-->

Pengertian Ideologi

Pengertian ideologi dapat dibedakan kedalam : pengertian menurut susunan kita ( Etimologis ), menurut sejarah penggunaan ( historis ) dan menurut makna arti yang dikandung.
  1. Pengertian Etimologis. Secara etimologis istilah ideologi berasal daei bahasa yunani tersusun atau kata " eidos " dan "logos". Dan eidos berarti gagasan, konsep, pengertian dasar, cita-cita sedangkan logos berarti ilmu, atau  ajaran tentang ide - ide atau pengertian dasar.
  2. Menurut sejarah / Kelahiran Penggunaan. Istilah ideologi pertama kali dipakai dan dikemukakan oleh seorang bangsa perancis bernama Destutt de Tarcy pada tahun 1796. Pada waktu itu tercy mempunyai cita-cita untuk membangun suatu sistem pengetahuan dan sistem tersebut dinamakan " ideologi"atau " science of ideas", yaitu suatu program yang diharapkan dapat membawa perubahan institusional dalam masyarakat prancis. Namun Napoleon Banapartie mencemohkan sistem tersebit sebagai suatu khayalan belaka yang tidak berorientasi kepada kenyataan. Namun demikian konsep ideologi tetap berkembang lebih lagi setelah ada pengaruh dari Kalr Marx. Menurut Marx"ideologi" adalah sebagai pandangan hidup yang dikembangkan berdasarkan kepentingan golongan atau kelas tertentu yang berorientasi kepada bidang politik dan sosial ekonomi. 

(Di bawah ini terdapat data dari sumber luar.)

/-- Reading the fields of an image. -/
def HD.of (h : W256) : HD :=
  { base := hBits h 0 22, layout := hBits h 22 2, fmt := hBits h 24 6, kind := hBits h 30 2,
    ext := [0, 1, 2, 3, 4].map (fun d => let e := hBits h (32 + 12 * d) 12; if e = 0 then 4096 else e),
    str := [0, 1, 2, 3, 4].map (fun d => sext 16 (hBits h (92 + 16 * d) 16)),
    idx := [0, 1, 2, 3, 4].map (fun d => hBits h (172 + 12 * d) 12),
    sae := hBits h 232 1 == 1, fet := hBits h 233 1 == 1, lspl := hBits h 234 1 == 1,
    rsv := hBits h 235 5, soff := hBits h 240 16, scl := fmtBk (hBits h 24 6) }
/-- Extent d. -/
def HD.e (h : HD) (d : Nat) : Nat := nth 1 h.ext d
/-- Cursor d. -/
def HD.i (h : HD) (d : Nat) : Nat := nth 0 h.idx d
/-- The image with its five cursors replaced. -/
def setIdx (h : W256) (ix : List Nat) : W256 :=
  [0, 1, 2, 3, 4].foldl (fun h d => hPut h (172 + 12 * d) 12 (nth 0 ix d)) h
/-- Twice the element size (R72). -/
def HD.half (h : HD) : Nat := fmtHalf h.fmt
/-- The product of the extents (R134). -/
def HD.total (h : HD) : Nat := h.e 0 * h.e 1 * h.e 2 * h.e 3 * h.e 4
/-- The position of the cursors (R134). -/
def HD.pos (h : HD) : Nat := h.i 0 + h.e 0 * (h.i 1 + h.e 1 * (h.i 2 + h.e 2 * (h.i 3 + h.e 3 * h.i 4)))
/-- The cursors of a position. -/
def HD.split (h : HD) (p : Nat) : List Nat :=
  [p % h.e 0, p / h.e 0 % h.e 1, p / h.e 0 / h.e 1 % h.e 2, p / h.e 0 / h.e 1 / h.e 2 % h.e 3,
   p / h.e 0 / h.e 1 / h.e 2 / h.e 3]
/-- The check of a handle at its use (R31); one that fails both checks raises HANDLE (log entry 102). -/
def HD.check (h : HD) : Option Cause :=
  if h.kind ≠ 0 ∨ h.layout = 3 ∨ h.rsv ≠ 0 then some .handle
  else if fmtOk h.fmt then none else some .format
/-- FF.INFO of HANDLE naming a handle (R245). -/
def hInfo (r : Hreg) : W64 := BitVec.ofNat 64 (32 + r.toNat)
/-- HANDLE naming a handle and a scratchpad address (R245). -/
def stopH (src : Strm) (r : Hreg) (addr : Nat) : Stop := ⟨.handle, src, BitVec.ofNat 64 addr, hInfo r⟩
/-- FORMAT of a handle (R245). -/
def stopF (src : Strm) (f : Nat) : Stop := ⟨.format, src, 0, BitVec.ofNat 64 f⟩
/-- The stop of a handle that fails R31. -/
def HD.stopOf (h : HD) (src : Strm) (r : Hreg) : Option Stop :=
  match h.check with
  | none => none
  | some .format => some (stopF src h.fmt)
  | some _ => some (stopH src r 0)

/-- The element offset of a cursor position (R30, R139). -/
def HD.off (h : HD) (ix : List Nat) : Int :=
  [0, 1, 2, 3, 4].foldl (fun a d => a + ((nth 0 ix d : Nat) : Int) * nth 0 h.str d) 0
/-- The half-byte address of an element at offset u under the handle's layout; none where the layout's requirements fail
(R139). -/
def HD.place (h : HD) (u : Int) : Option Nat :=
  if u < 0 then none
  else
    let u := u.toNat
    match h.layout with
    | 0 => some (2 * h.base + h.half * u)
    | 1 =>
      if h.base % 128 ≠ 0 then none
      else
        let o2 := h.half * u
        let o := o2 / 2
        let row := o / 128
        let c := o % 128 / 16
        some (2 * (h.base + 128 * row + 16 * (c ^^^ (row % 8)) + o % 16) + o2 % 2)
    | _ =>
      let P := nth 0 h.str 1
      if h.base % 64 ≠ 0 ∨ P ≤ 0 ∨ P % 16 ≠ 0 then none
      else
        let P := P.toNat
        let r := u / P
        let c := u % P
        let t := r / 16 * (P / 16) + c / 16
        some (2 * h.base + h.half * (256 * t + 16 * (r % 16) + c % 16))
/-- The size of a scratchpad in bytes (R34). -/
def padSize : Nat := 0x400000
/-- The address of the scale word of the element at cursors ix (R84). -/
def HD.scaleAddr (h : HD) (ix : List Nat) : Nat :=
  let b := nth 0 ix 0 / 32 + cdiv (h.e 0) 32 * (nth 0 ix 1 + h.e 1 * (nth 0 ix 2 + h.e 2 * (nth 0 ix 3 + h.e 3 * nth 0 ix 4)))
  h.base + 64 * h.soff + 2 * b
/-- The half-byte address of the element at cursors ix, or the failing address (R30): the element and, in a
block format, its scale word lie in the scratchpad (log entry 80). -/
def HD.addr (h : HD) (ix : List Nat) : Except Nat Nat :=
  match h.place (h.off ix) with
  | none => .error 0
  | some a =>
    if 2 * padSize < a + h.half then .error (a / 2)
    else if h.scl && decide (padSize < h.scaleAddr ix + 2) then .error (h.scaleAddr ix)
    else .ok a

/-! ### Scratchpad bytes -/

/-- The bits of the element at a half-byte address. -/
def elBits (m : Mem) (a half : Nat) : Nat :=
  if half = 1 then (rd m (a / 2)).toNat / (if a % 2 = 0 then 1 else 16) % 16
  else leNat (rdN m (a / 2) (half / 2))
/-- The bytes that writing an element stores, with their address. A half-byte element keeps the other half (R30). -/
def elBytes (m : Mem) (a half v : Nat) : Nat × List Byte :=
  if half = 1 then
    let b := (rd m (a / 2)).toNat
    (a / 2, [BitVec.ofNat 8 (if a % 2 = 0 then b / 16 * 16 + v % 16 else v % 16 * 16 + b % 16)])
  else (a / 2, toLE (half / 2) v)
/-- Writes that are due in cycle `now` or earlier, over a memory (R37). -/
def overlay (m : Mem) (ds : List Due) (now : Nat) : Mem :=
  ds.foldl (fun m d => match d.wr with
    | .mem a bs => if d.due ≤ now then wrL m a bs else m
    | .nib a2 v => if d.due ≤ now then let e := elBytes m a2 1 v; wrL m e.1 e.2 else m
    | _ => m) m
/-- The scratchpad as an instruction that starts in cycle `now` reads it (R37, R39). -/
def Core.padAt (c : Core) (now : Nat) : Mem := overlay c.pad.mem c.eng.due now
/-- The scratchpad bytes of a due write: address and number. -/
def DueWr.span : DueWr → Option (Nat × Nat)
  | .mem b bs => some (b, bs.length)
  | .nib a2 _ => some (a2 / 2, 1)
  | _ => none
/-- The first scratchpad word of the range that has a write not yet due: for a read of the FE or the EX, a write of its own stream
(R39); for one of a copy, a write of any stream (R174). -/
def Core.early (c : Core) (src : Strm) (now a n : Nat) : Option Nat :=
  (c.eng.due.filterMap (fun d => d.wr.span.bind (fun x =>
    if (d.strm = src ∨ src = .ld ∨ src = .st) ∧ now < d.due ∧ x.1 / 4 * 4 < a + n ∧ a < (x.1 + x.2 + 3) / 4 * 4 then
      some (max (x.1 / 4 * 4) (a / 4 * 4))
    else none))).min?
/-- Comparison by a condition code on 64-bit integers (R54). -/
def condInt (k : Cond) (x y : W64) : Bool :=
  match k with
  | .eq => x == y | .ne => x != y
  | .lt => x.slt y | .le => x.sle y | .gt => y.slt x | .ge => y.sle x
  | .ltn => x.ult y | .len => x.ule y | .gtn => y.ult x | .gen => y.ule x
  | .any => (x &&& y) != 0 | .all => (x &&& y) == y
/-- A write of n bytes at a meets the scratchpad double that a sleeping WAITA watches. -/
def Core.watched (c : Core) (a n : Nat) : Bool :=
  match c.sleep with
  | .waita _ _ addr true .. => decide (a < addr.toNat + 8 ∧ addr.toNat < a + n)
  | _ => false
/-- A write of the range meets the word of a WAITA on this scratchpad: the condition is evaluated on the value it left
(R120). -/
def Core.watch (c : Core) (a n : Nat) : Core :=
  match c.sleep with
  | .waita tok d addr true pa v k t st hit fo =>
    if a < addr.toNat + 8 ∧ addr.toNat < a + n ∧ !hit then
      { c with sleep := .waita tok d addr true pa v k t st (condInt k (rd64 c.pad.mem addr.toNat) v) fo }
    else c
  | _ => c
/-- The FE sleeps on as before writes that are one in time, and sees the value that all of them leave at its word (R120). -/
def Core.sees (q : Core) (sl : Sleep) (sp : List (Nat × Nat)) : Core :=
  let k := { q with sleep := sl }
  match sp.find? (fun x => k.watched x.1 x.2) with
  | some x => k.watch x.1 x.2
  | none => k
/-- Writes that are one in time, such as a granule that lands whole (R36) or the results of one repetition (R37): a WAITA sees the
value that all of them leave. -/
def Core.atOnce (c : Core) (sp : List (Nat × Nat)) (f : Core → Core) : Core := (f { c with sleep := .awake }).sees c.sleep sp
/-- The granules of 256 bytes whose lowest byte lies in the range. -/
def granLow (a n : Nat) : List Nat := (upto (n / 256 + 2)).map (· + a / 256) |>.filter (fun g => a ≤ 256 * g ∧ 256 * g < a + n)
/-- The granules whose highest byte lies in the range. -/
def granHigh (a n : Nat) : List Nat :=
  (upto (n / 256 + 2)).map (· + a / 256) |>.filter (fun g => a ≤ 256 * g + 255 ∧ 256 * g + 255 < a + n)
/-- The full granules after a write of n bytes at a: those whose highest byte it writes are set full when its issuer is in an
interlocked region (R35). -/
def Core.fullBy (c : Core) (inter : Bool) (a n : Nat) : List Nat :=
  if inter then (granHigh a n).foldl sins c.pad.full else c.pad.full
/-- Writing bytes at once, with the granules set full that R35 states for a write in an interlocked region. -/
def Core.store (c : Core) (inter : Bool) (a : Nat) (bs : List Byte) : Core :=
  let full := c.fullBy inter a bs.length
  Core.clearBad (Core.watch { c with pad := { c.pad with mem := wrL c.pad.mem a bs, full := full } } a bs.length)
    isPad (cdiv a 8) ((a + bs.length) / 8 - cdiv a 8)
/-- Insertion in due order, older writes first. -/
def dueIns (d : Due) : List Due → List Due
  | [] => [d]
  | x :: t => if d.due < x.due then d :: x :: t else x :: dueIns d t
/-- A write that becomes due. -/
def Core.addDue (c : Core) (d : Due) : Core := { c with eng := { c.eng with due := dueIns d c.eng.due } }
/-- Writing bytes whose result is due in cycle `due` (R37, R40): at once in an interlocked region. -/
def Core.storeDue (c : Core) (strm : Strm) (due a : Nat) (bs : List Byte) : Core :=
  if c.interlocked then c.store true a bs else c.addDue ⟨due, strm, .mem a bs⟩
/-- Writing an element whose result is due in cycle `due`; a half-byte element leaves the other half as it stands then (R30). -/
def Core.putDue (c : Core) (strm : Strm) (due a2 half v : Nat) : Core :=
  if c.interlocked then let e := elBytes c.pad.mem a2 half v; c.store true e.1 e.2
  else c.addDue ⟨due, strm, if half = 1 then .nib a2 v else .mem (a2 / 2) (toLE (half / 2) v)⟩
/-- A write of scratchpad bytes waits until it is due. -/
def Core.memDue (c : Core) : Bool := c.eng.due.any (fun d => d.wr.span.isSome)
/-- Writing bytes of a copy or a remote copy that land in cycle `at'`: behind the writes that are due before, when such are
pending. -/
def Core.landAt (c : Core) (inter : Bool) (strm : Strm) (at' a : Nat) (bs : List Byte) : Core :=
  if c.memDue then
    Core.addDue { c with pad := { c.pad with full := c.fullBy inter a bs.length } } ⟨at', strm, .mem a bs⟩
  else c.store inter a bs
/-- The runs of half-bytes of a granule, or of one flag, landing together. -/
def Core.landTogether (c : Core) (sp : List (Nat × Nat)) (f : Core → Core) : Core := if c.memDue then f c else c.atOnce sp f
/-- Writing a run of half-bytes of a copy that lands in cycle `at'`, behind the writes that are due before (R30, R37). -/
def Core.landNib (c : Core) (inter : Bool) (strm : Strm) (at' : Nat) (w : Nat × Nat × Nat) : Core :=
  if w.2.1 = 1 ∧ c.memDue then
    Core.addDue { c with pad := { c.pad with full := c.fullBy inter (w.1 / 2) 1 } } ⟨at', strm, .nib w.1 w.2.2⟩
  else let e := elBytes c.pad.mem w.1 w.2.1 w.2.2; c.landAt inter strm at' e.1 e.2
/-- Setting bits of a special register. -/
def Core.orSr (c : Core) (n : Nat) (v : W64) : Core := c.setSr n (c.getSr n ||| v)
/-- Writing bytes that become due: a WAITA that started since sees the write. -/
def Core.storeWhen (c : Core) (due a : Nat) (bs : List Byte) : Core :=
  let old := match c.sleep with
    | .waita _ _ _ _ _ _ _ _ start _ _ => decide (due ≤ start)
    | _ => false
  if old then { c.store false a bs with sleep := c.sleep } else c.store false a bs
/-- Applying a due write. -/
def Core.apply (c : Core) (d : Due) : Core :=
  match d.wr with
  | .s r v => c.setS r v
  | .h r v => c.setH r v
  | .mem a bs => c.storeWhen d.due a bs
  | .nib a2 v => let e := elBytes c.pad.mem a2 1 v; c.storeWhen d.due e.1 e.2
  | .flags f => c.orSr 0x001 (f.setWidth 64)
  | .mx f => c.orSr 0x141 (f.setWidth 64)
/-- The least cycle in which a stream of the core may still start an instruction: an engine with an empty queue starts none
before the FE's cycle. -/
def Core.horizon (c : Core) : Nat :=
  let of (at' : Nat) (q : List Entry) : Nat := match q with
    | [] => c.eng.cyc
    | en :: _ => max at' (en.routed + 1)
  min c.eng.cyc (min (of c.eng.ldAt c.eng.ld) (min (of c.eng.exAt c.eng.ex) (of c.eng.stAt c.eng.st)))
/-- A pending write that is made when an instruction of a stream starts in cycle `now`: a register that the stream writes and,
for the FE, a flag, when it is due by then; scratchpad bytes when no stream can still start before they are due. -/
def Core.ripe (c : Core) (strm : Strm) (now : Nat) (d : Due) : Bool :=
  match d.wr with
  | .mem _ _ => decide (d.due ≤ min now c.horizon)
  | .nib _ _ => decide (d.due ≤ min now c.horizon)
  | .flags _ => decide (strm = .fe ∧ d.due ≤ now)
  | .mx _ => decide (strm = .fe ∧ d.due ≤ now)
  | .s _ _ => decide (d.strm = strm ∧ d.due ≤ now)
  | .h _ _ => decide (d.strm = strm ∧ d.due ≤ now)
/-- Applying due writes in their order: a WAITA sees its word when the last of the writes of one cycle to it is made (R120). -/
def Core.applyAll : List Due → Core → Core
  | [], c => c
  | d :: t, c =>
    let more := t.any (fun x => x.due == d.due && (x.wr.span.map (fun r => c.watched r.1 r.2)).getD false)
    Core.applyAll t (if more then { c.apply d with sleep := c.sleep } else c.apply d)
/-- Making the pending writes that satisfy a test, in the order in which they are due. -/
def Core.flushIf (c : Core) (p : Due → Bool) : Core :=
  Core.applyAll (c.eng.due.filter p) { c with eng := { c.eng with due := c.eng.due.filter (fun d => !p d) } }
/-- The writes that an instruction of a stream which starts in cycle `now` finds made (R37, R43). -/
def Core.flush (c : Core) (strm : Strm) (now : Nat) : Core := c.flushIf (c.ripe strm now)
/-- Every pending write is made: the engines are drained. -/
def Core.flushAll (c : Core) : Core := c.flushIf (fun _ => true)
/-- Setting the layout tags of the pages a handle write touches (R140). -/
def Core.tag (c : Core) (layout a n : Nat) : Core :=
  let ps := (upto (n / 4096 + 2)).map (· + a / 4096) |>.filter (fun p => p * 4096 < a + n)
  { c with pad := { c.pad with tags := ps.foldl (fun t p => mput 0 t p (BitVec.ofNat 2 layout)) c.pad.tags } }
/-- The first address of a handle read whose page tag differs, in debug mode (R140); an element may lie on two pages. -/
def Core.badTag (c : Core) (h : HD) (sp : List (Nat × Nat)) : Option (Nat × Nat) :=
  let differs (a : Nat) : Option (Nat × Nat) :=
    let t := (mget 0 c.pad.tags (a / 4096)).toNat
    if t ≠ h.layout then some (a, t) else none
  if c.debug then
    sp.findSome? (fun x => (differs x.1).orElse (fun _ => differs (max x.1 ((x.1 + x.2 - 1) / 4096 * 4096))))
  else none
/-- The LAYOUT stop (R140, R245). -/
def stopL (src : Strm) (h : HD) (x : Nat × Nat) : Stop :=
  ⟨.layout, src, BitVec.ofNat 64 x.1, BitVec.ofNat 64 (x.2 + 4 * h.layout)⟩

  3. Menurut Makna yang dikandungnya. Ideologi adalah suatu ilmu atau ajaran yang didalamnya sudah terkandung cita - cita yang bersifat tetap dan sekaligus merupakan dasar, pandangan atau paham. Pada hakekatnya  cita - cita dan dasar merupakan satu kesatuan : cita - cita yang ingin  dicapai dapat merupakan dasar  atau alasan bagi suatu usaha untuk mencapainya, sedangkan dasar untuk bertindak yang berorientasi pada cita- cita akan melahirkan pengarah, pengendali atau aturan - aturan kegiatan atau usaha.
Secara singkat ideologi mengandung beberapa ciri hal / ciri - ciri :
  1. Pemikiran, gagasan, simbol, sebagai komponen mental dalam masyarakat tertentu.
  2. Ajaran yang harus dilaksanakan karenan memiliki nilai keramat yang tidak dapat ditawar lagi.
  3. Mengandung harapan - harapan tertentu, yaitu suatu tata kehidupan yang lebih baik dimasa depan
  4. Mengandung maksa sebagai alat untuk mempertahankan diri atau untuk menghukum / menilai pihak lain atau lawan.